00:41imirkin: HdkR: glBlendBarrier(). overdraw without _coherent is undefined.
00:52HdkR: imirkin: Yea, I found that out. Didn't realize it was undefined without coherent
00:54imirkin: allows the desktop gpu's to keep up :)
01:15HdkR: imirkin: Even though Intel and AMD can do FBFetch without much issue? ;)
01:16imirkin: intel on gen9+, and i don't think amd can
01:16HdkR: I thought Vega introduced some sort of FBFetch thing?
01:17imirkin: i think pascal has something too
01:17HdkR: I may also be making crap up though
01:17imirkin: check where _coherent is supported
01:17imirkin: should map nicely
01:17airlied: if crap comes with a patch then it's better :-P
01:19imirkin: huh. surprising. looks like maxwell+ supports _coherent
01:19imirkin: probably some rast option
01:19imirkin: (including GM10x)
01:19HdkR: Correct. It supports coherent
01:19imirkin: coz i don't think there's any op to do it
01:20imirkin: maybe the shared memory hack? dunno
01:20imirkin: would have to trace
01:27HdkR: imirkin: What's the shared memory hack?
12:24pendingchaos: ah, codegen has a sort of fallthrough for basic blocks like with switch statements in C/C++
12:24pendingchaos: which is used to implement branching
13:15imirkin: pendingchaos: yeah. there are missing bra's all over the place
13:27imirkin: HdkR: just guessing as to its potential existence, but like that GLES ext that lets you store stuff per frag which becomes accessible to the next frag shader for that position
13:27imirkin: which one could implement using shared memory? dunno
13:27HdkR: ...How did you know I was about to say something
13:28imirkin: coz i'm standing over your shoulder
13:28imirkin: knock knock
13:28imirkin: follow the white rabbit
13:29HdkR: Could that actually be implemented with shared memory?

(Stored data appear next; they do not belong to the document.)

theorem State.windowGo_keeps {z : State} (s : State) (ingress w : Nat) (orig : Tlp) (h : Keeps True z s) : Keeps True z (State.windowGo s ingress w orig) := by
  unfold State.windowGo
  repeat' first
    | (fail_if_no_progress extract_lets)
    | (with_reducible refine keeps_ite (fun _ => ?_) fun _ => ?_)
    | with_reducible exact h
    | with_reducible apply State.windowRefuse_keeps
    | with_reducible apply State.modPcie_keeps
    | with_reducible apply State.tlpForward_keeps
    | with_reducible apply State.svfMem_keeps
    | split

theorem State.enterPart_keeps {z : State} (s : State) (ingress p : Nat) (orig t : Tlp) (svf : Option Nat) (h : Keeps True z s) : Keeps True z (State.enterPart s ingress p orig t svf) := by
  unfold State.enterPart
  repeat' first
    | with_reducible exact h
    | with_reducible apply State.windowGo_keeps
    | with_reducible apply State.routeMem_keeps
    | split

theorem State.windowRetry_keeps {z : State} (s : State) (p : Nat) (h : Keeps True z s) : Keeps True z (State.windowRetry s p) := by
  unfold State.windowRetry
  repeat' first
    | (fail_if_no_progress extract_lets)
    | with_reducible exact h
    | with_reducible apply State.modPcie_keeps
    | with_reducible apply State.enterPart_keeps
    | split

theorem State.sharedLost_keeps {z : State} (s : State) (n : Nat) (h : Keeps True z s) : Keeps True z (State.sharedLost s n) := by
  unfold State.sharedLost
  repeat' first
    | (fail_if_no_progress extract_lets)
    | with_reducible exact h
    | with_reducible assumption
    | with_reducible apply State.set_keeps
    | with_reducible apply State.pendDrop_keeps
    | with_reducible apply State.modPcie_keeps
    | with_reducible apply State.emit_keeps
    | with_reducible apply State.hpNotice_keeps
    | (with_reducible refine keeps_foldl _ _ ?_ ?_)
    | intro _ _ _

theorem State.dpcReact_keeps {z : State} (s : State) (n cause : Nat) (h : Keeps True z s) : Keeps True z (State.dpcReact s n cause) := by
  unfold State.dpcReact
  repeat' first
    | (fail_if_no_progress extract_lets)
    | (with_reducible refine keeps_ite (fun _ => ?_) fun _ => ?_)
    | with_reducible exact h
    | with_reducible apply State.set_keeps
    | with_reducible apply State.emit_keeps
    | with_reducible apply State.sharedLost_keeps
    | with_reducible apply State.pendDrop_keeps

theorem State.dpcEnter_keeps {z : State} (s : State) (n cause : Nat) (h : Keeps True z s) : Keeps True z (State.dpcEnter s n cause) := by
  unfold State.dpcEnter
  repeat' first
    | (with_reducible refine keeps_ite (fun _ => ?_) fun _ => ?_)
    | with_reducible exact h
    | with_reducible assumption
    | with_reducible apply State.occur_keeps
    | with_reducible apply State.dpcReact_keeps
    | intro _ _

theorem execDpcTrigger_keeps {z : State} (n : Fin 40) (cause : Fin 4) (s : State) (hs : Keeps True z s) {t0 : State}
    (e0 : execDpcTrigger n cause s = .next t0) : Keeps True z t0 := by
  unfold execDpcTrigger whenRunning at e0
  cases e0
  repeat' first
    | (with_reducible refine keeps_ite (fun _ => ?_) fun _ => ?_)
    | with_reducible exact hs
    | with_reducible apply State.dpcEnter_keeps

theorem execDpcTriggerStatusClear_keeps {tw : Prop} {z : State} (n : Fin 40) (s : State) (hs : Keeps tw z s) {t0 : State}
    (e0 : execDpcTriggerStatusClear n s = .next t0) : Keeps tw z t0 := by
  unfold execDpcTriggerStatusClear whenRunning at e0
  cases e0
  repeat' first
    | (with_reducible refine keeps_ite (fun _ => ?_) fun _ => ?_)
    | with_reducible exact hs
    | with_reducible apply State.set_keeps
    | with_reducible apply State.emit_keeps

theorem execSwitchCompletionTimeout_keeps {z : State} (n : Fin 40) (reqId : BitVec 16) (tag : BitVec 14) (s : State) (hs : Keeps True z s) {t0 : State}
    (e0 : execSwitchCompletionTimeout n reqId tag s = .next t0) : Keeps True z t0 := by
  unfold execSwitchCompletionTimeout whenRunning at e0
  cases e0
  repeat' first
    | (fail_if_no_progress extract_lets)
    | (with_reducible refine keeps_ite (fun _ => ?_) fun _ => ?_)
    | with_reducible exact hs
    | with_reducible apply State.pendDrop_keeps
    | with_reducible apply State.cnt_keeps
    | with_reducible apply State.set_keeps
    | with_reducible apply State.hpNotice_keeps
    | with_reducible apply State.dpcEnter_keeps

theorem State.completionIn_keeps {z : State} (s : State) (n : Nat) (t : Tlp) (h : Keeps True z s) : Keeps True z (State.completionIn s n t) := by
  unfold State.completionIn
  repeat' first
    | (fail_if_no_progress extract_lets)
    | with_reducible exact h
    | with_reducible apply State.cnt_keeps
    | with_reducible apply State.aerSet_keeps
    | with_reducible apply State.modPcie_keeps
    | with_reducible apply State.tlpSend_keeps
    | with_reducible apply State.windowRetry_keeps
    | split
    | (dsimp +zetaDelta only; split)

theorem State.errorIn_keeps {z : State} (s : State) (n : Nat) (t : Tlp) (h : Keeps True z s) : Keeps True z (State.errorIn s n t) := by
  unfold State.errorIn
  repeat' first
    | (fail_if_no_progress extract_lets)
    | (with_reducible refine keeps_ite (fun _ => ?_) fun _ => ?_)
    | with_reducible exact h
    | with_reducible apply State.dpcEnter_keeps
    | with_reducible apply State.tlpSend_keeps
    | split

theorem State.configIn_keeps {z : State} (s : State) (n : Nat) (t : Tlp) (h : Keeps True z s) : Keeps True z (State.configIn s n t) := by
  unfold State.configIn
  repeat' first
    | (fail_if_no_progress extract_lets)
    | (with_reducible refine keeps_ite (fun _ => ?_) fun _ => ?_)
    | with_reducible exact h
    | with_reducible apply State.tlpForward_keeps
    | with_reducible apply State.tlpSend_keeps
    | with_reducible apply State.drawNat_keeps
    | with_reducible apply State.tlpRefuse_keeps
    | split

13:31HdkR: Trying to remember how shared memory works. Haven't really messed with it
13:31HdkR: Something like up to 96KB/warp?
13:32imirkin: depends on model
13:33imirkin: i think yeah on maxwell+
13:33HdkR: Although I think there is an issue where the state of the shared memory isn't kept across invocations?
13:33imirkin: but afaik it's not accessible
13:33imirkin: but perhaps there's some way? dunno
13:33HdkR: Also you can't use LDS/STS outside of compute, so you would need to LD/ST in to the shared window
13:33imirkin: no shared window either
13:33imirkin: at least ... wasn't
13:34imirkin: but again, my knowledge mostly centers on fermi/kepler
13:36HdkR: At that point you may as well as stuff it in to a device local only SSBO though
13:38HdkR: Scariest thing is random breaking that could occur do to the unknown of shared data sticking around across invocations, and I'm assuming nothing happening in the case of some work happening to get between the invocations, corrupting it
13:53pendingchaos: karolherbst: I think I'll override things like setSrc() and swapSources() in PhiInstruction to print a warning
14:05pendingchaos: imirkin: wouldn't it be more robust to not have the basic block fallthrough until codegen?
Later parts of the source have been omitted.